Die Wachsamkeit ist nötig, weil wir von Feinden umgeben sind, die unser Unheil wollen.
Die Wachsamkeit unterscheidet sich von Angst und Mißtrauen. Haben wir Angst, dann sind wir in den Gefahren wie gelähmt. Mißtrauen rechnet überall fest mit dem Bösen, ist also vom Bösen ganz eingenommen. Wachsamkeit hingegen weiß um das Böse, dennoch ist die Aufmerksamkeit auf Gott und nicht auf das Böse ausgerichtet. Das ist der entscheidende Unterschied.
Im heutigen Text wird uns ein sehr anschauliches Beispiel gegeben. Alle zehn Jungfrauen warten auf den Bräutigam. Alle scheinen sie bereit zu sein, ihm entgegenzuziehen.
Doch der Bräutigam kommt zu einer anderen Zeit als erwartet. Wenn er nun kommt, bleiben fünf Jungfrauen zurück. Sie haben kein Öl mehr und haben nicht vorgesorgt, während die anderen, die klugen Jungfrauen, vom Bräutigam eingelassen werden. Das Gleichnis endet mit dem Hinweis: “Seid also wachsam! Denn ihr wißt weder den Tag noch die Stunde.”
Wenn wir den Text im Sinne des geistlichen Lebens verstehen, dann muß das Leben der klugen Jungfrauen authentisch gewesen sein. Ihr Glaube war offensichtlich tief genug, um auch eine lange Wartezeit durchzustehen. Das ist dann der Fall, wenn wir unseren Weg der Nachfolge tief gründen, wenn sie dauerhaft ist, wenn wir an ihr auch an jenen Tagen festhalten, an denen uns alles schwerfällt und Jesus abwesend zu sein scheint. Das Öl, das die klugen Jungfrauen bei sich hatten, erinnert an das Wort des Herrn: “Habt Salz bei euch und habt Frieden untereinander!” (Mk 9,50)
Wenn wir gute Werke tun und darauf bedacht sind, daß diese Werke auch erkannt werden, um Gott die Ehre zu geben, dann sammeln wir Öl auf Vorrat. Jesus sagt bei einer anderen Gelegenheit: “Euer Licht soll vor den Menschen leuchten, damit sie eure guten Werke sehen und euren Vater im Himmel preisen.” (Mt 5,16)
Die klugen Jungfrauen weisen darauf hin, daß wir vorausschauend sein sollen. Damit ist nicht ein ängstliches Sorgen gemeint, sondern Klugheit. Die christliche Klugheit überdenkt eine Situation unter dem Gesichtspunkt, ob das, was ich gerade tue, dem Reich Gottes dienlich ist oder weniger, möglicherweise sogar gar nicht dienlich ist. Selbst erlaubte Dinge stellt man hintan und zieht in der christlichen Klugheit die besseren Werke vor. Der Heilige Paulus sagt dazu: “Alles ist erlaubt – aber nicht alles nützt. Alles ist erlaubt – aber nicht alles baut auf.” (1 Kor 10, 23)
Die Klugheit einer solchen Lebensform macht unsere Seele immer geneigter, das Bessere zu tun, ohne in einen Krampf zu verfallen.
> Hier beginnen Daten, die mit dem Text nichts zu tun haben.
-- ==== Sys2Proof/Machine/Duty.lean ====
section
/-! DEFINITION. Holder and standby duties: fitness, sending, release, handover and silence (R31, R468 to R478). -/
namespace Sys2Proof.Machine

/-- The task tables in force (R185): that of the loaded image, and during a handover the new set's entries for each CE that has switched.
DESIGN CHOICE, log entry 151: a task that the new table moves to another CE is its old CE's until that one has switched. -/
def tableInForce (s : State) : List TaskCfg :=
  match s.cyc.next with
  | none => s.img.tasks
  | some c =>
    let old := s.img.tasks.filter (fun x => !(s.cyc.switched.contains x.ce))
    old ++ c.tasks.filter (fun x => s.cyc.switched.contains x.ce && !((old.map (·.task)).contains x.task))

/-- A lift task of the tables in force is STOPPED (R194). -/
def liftStopped (s : State) : Bool :=
  (tableInForce s).any (fun c => decide (c.cls = 0) && decide ((tget ({} : Task) s.cyc.tasks c.task).state = .stopped))

/-- A book other than the credits has stayed faulted for 10 ms (R110). -/
def booksLost (s : State) : Bool := (s.trs.bookRun.drop 1).any (fun n => decide (10 ≤ n))

/-- A field of the partner's last waggle, while one has arrived within 300 µs. -/
def partnerHas (s : State) (f : Waggle → Bool) : Bool :=
  match s.net.partner with
  | some w => hasPartner s && f w
  | none => false

/-- FIT (R469): a module in Smoke counts as not fit (R538). -/
def fit (s : State) : Bool :=
  decide (serviceSet s.dies = 3) && !s.rst.floorLost && !(booksLost s) && !(liftStopped s) && decide (s.net.verdict = 1)
    && (decide (s.trs.therm ≤ 2) || partnerHas s (fun w => decide (w.therm = 3)))
    && !(s.frm.bench && partnerHas s (fun w => !w.bench)) && decide (s.kpr.smoke = .run) && !s.net.gone

/-- The partner can take the holder duty: it is there, fit, and no resynchronisation of it is open or was stopped (R470, R485). -/
def partnerUsable (s : State) : Bool := partnerHas s (fun w => w.fit && !w.gone) && !s.net.resyncing && !s.net.stale

/-- SENDING (R470, R472, R473). -/
def sending (s : State) : Bool :=
  running s .io && !s.net.gone && !(s.net.clash && !s.net.clashHeld)
    && (if s.net.holder then decide (s.net.release ≠ some .unfit) else fit s && s.net.synced && !s.net.mixed)

/-- RELEASE as waggles carry it: of the holder duty, or of a standby's share. -/
def releasing (s : State) : Bool := s.net.release.isSome || (!s.net.holder && s.net.synced && !(fit s))

/-- The waggle that a module sends now (R476). -/
def waggleNow (s : State) : Waggle := {
  count := s.net.count, holder := s.net.holder, release := releasing s, fit := fit s, sending := sending s, bench := s.frm.bench,
  forced := s.pins.forced, gone := s.net.gone, modul := s.pins.pairSel, set := BitVec.ofNat 4 (serviceSet s.dies),
  therm := BitVec.ofNat 2 s.trs.therm, verdict := BitVec.ofNat 2 s.net.verdict, sentAt := BitVec.ofNat 64 (devTime s),
  digest := BitVec.ofNat 64 (leNat (s.frm.digest.take 8)), outDigest := s.net.outDigest }

/-- Bytes 0 to 59 of a waggle, and its CRC-32C (R476). -/
def waggleBytes (w : Waggle) : List Byte :=
  leBytes 4 w.count.toNat
    ++ [BitVec.ofNat 8 (b2n w.holder + 2 * b2n w.release + 4 * b2n w.fit + 8 * b2n w.sending + 16 * b2n w.bench + 32 * b2n w.forced
          + 64 * b2n w.gone + 128 * b2n w.modul),
        BitVec.ofNat 8 (w.set.toNat + 16 * w.therm.toNat + 64 * w.verdict.toNat)]
    ++ leBytes 2 0 ++ leBytes 8 w.sentAt.toNat ++ leBytes 8 w.digest.toNat ++ leBytes 8 w.outDigest.toNat ++ leBytes 28 0
def waggleCrc (w : Waggle) : Word := crc32c (waggleBytes w)

/-- The holder duty changes, with its CAUSE (R471, R486). -/
def dutyChange (holder : Bool) (cause : Nat) (s : State) : State :=
  suppressAll (raise 2842 [wordN cause] { s with net := { s.net with
    holder := holder, release := none, take := none, cause := cause, handovers := satAdd 255 s.net.handovers 1 } })

/-- The module goes silent (R478): it gives up its duties and sends one last waggle, with GONE, on every path (R476). -/
def goSilent (s : State) : State :=
  if s.net.gone then s
  else
    let s := if s.net.holder then dutyChange false s.net.cause s else s
    let s : State := { s with
      net := { s.net with gone := true, release := none, take := none, synced := false, resyncing := false }
      pins := { s.pins with faultKeeper := true } }
    let w := waggleNow s
    let s : State := if running s .io then
        (pairSend 0 (.waggle w (waggleCrc w)) (clearQueue true { s with net := { s.net with sent := some w, count := s.net.count + 1 } })).1
      else s
    raise 2849 [] (suppressAll s)

/-- HANDOVER and RESYNC as they are decided (R474, R482). -/
def pairStart (cmd : Nat) (s : State) : State :=
  let answer (r : Nat) : State := { s with net := { s.net with result := r } }
  match cmd with
  | 1 =>
    if s.net.holder = false then answer 1
    else if s.net.clash ∨ s.net.lualasOk = false ∨ partnerUsable s = false then answer 2
    else if s.net.mixed ∧ s.frm.presence = false then answer 3
    else suppressAll { s with net := { s.net with result := 15, release := some .handover, releaseAt := devTime s } }
  | 2 =>
    { s with net := { s.net with
        result := 0, resyncing := hasPartner s && !s.net.mixed, synced := s.net.synced && s.net.holder, stale := false } }
  | _ => s

/-- A pending HANDOVER is decided; a command held behind it follows (R548). -/
def pairDecided (r : Nat) (s : State) : State :=
  if s.net.result = 15 then
    let held := s.net.heldCmd
    let s : State := { s with net := { s.net with result := r, heldCmd := none } }
    match held with
    | some (c, _) => pairStart c s
    | none => s
  else s

/-- A release ends without the duty having moved: the module keeps its duties (R470, R485). -/
def keepDuty (r : Nat) (s : State) : State := pairDecided r (suppressAll { s with net := { s.net with release := none } })

/-- The holder's release begins, goes on or ends, as the module's own fitness and its partner's have it (R470, R472, R485). -/
def releaseUpdate (s : State) : State :=
  if s.net.holder = false ∨ s.net.clash = true then s
  else match s.net.release with
    | some .unfit => if partnerUsable s then s else keepDuty 2 s
    | some .handover =>
      if partnerUsable s = false then keepDuty 2 s
      else if s.net.mixed ∧ s.frm.presence = false then keepDuty 3 s
      else s
    | none =>
      if fit s then s
      else if s.net.resyncing then { s with net := { s.net with resyncing := false, stale := true } }
      else if partnerUsable s then
        suppressAll (clearQueue false { s with net := { s.net with release := some .unfit, releaseAt := devTime s } })
      else s

/-- THAWING ends at once, or with the resynchronisation it has started (R538): event source 135. -/
def smokeSettle (s : State) : State :=
  if s.kpr.smoke = .thawing ∧ s.net.resyncing = false then
    raise 135 [] { s with kpr := { s.kpr with smoke := .run } }
  else s

/-- The module's fitness is assessed anew, after anything that R469 rests on has changed. -/
def reassess (s : State) : State :=
  let s := smokeSettle s
  let st := serviceSet s.dies
  let f := fit s
  let fell := decide (st ≤ 1) && decide (2 ≤ s.net.lastSet)
  let s : State := { s with net := { s.net with
    lastSet := st, wasFit := f, releaseAt := if s.net.wasFit && !f then devTime s else s.net.releaseAt } }
  releaseUpdate (if fell then goSilent s else s)

end Sys2Proof.Machine
end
Übt sich die Seele in diese kluge Lebensführung ein, dann wird sie auch innerlich immer stabiler und lernt in jeder Lebenssituation, Gottes Willen und seine Zulassungen zu verstehen und die jeweils richtige Antwort zu geben. So wird die Seele bereit, auch lange Durststrecken zu ertragen, wie es bei den klugen Jungfrauen war, die genug Öl bei sich hatten, als der Bräutigam spät kam.
Wachsamkeit bedeutet, auf das Wesentliche ausgerichtet zu sein und zu bleiben. Wir sollen nicht in die Peripherie abgleiten, stattdessen das Herz auf Christus ausrichten und bei ihm bleiben.
Eine große Hilfe für einen solchen Weg ist es, wenn wir ein immer intensiveres Gebetsleben pflegen, damit es uns durch beharrliche Einübung mit der Gnade Gottes gelingt, unser Herz immer schneller zu Gott zu erheben und bei ihm zu verweilen.
Der Heilige Geist, der in uns betet (vgl. Röm 8,26), ist hier im Gleichnis das Öl, das uns auch dann zur Verfügung steht, wenn die Nacht lange wird, bis der Bräutigam kommt – sei es im persönlichen Leben oder am Ende der Zeiten, wenn der Herr wiederkommt.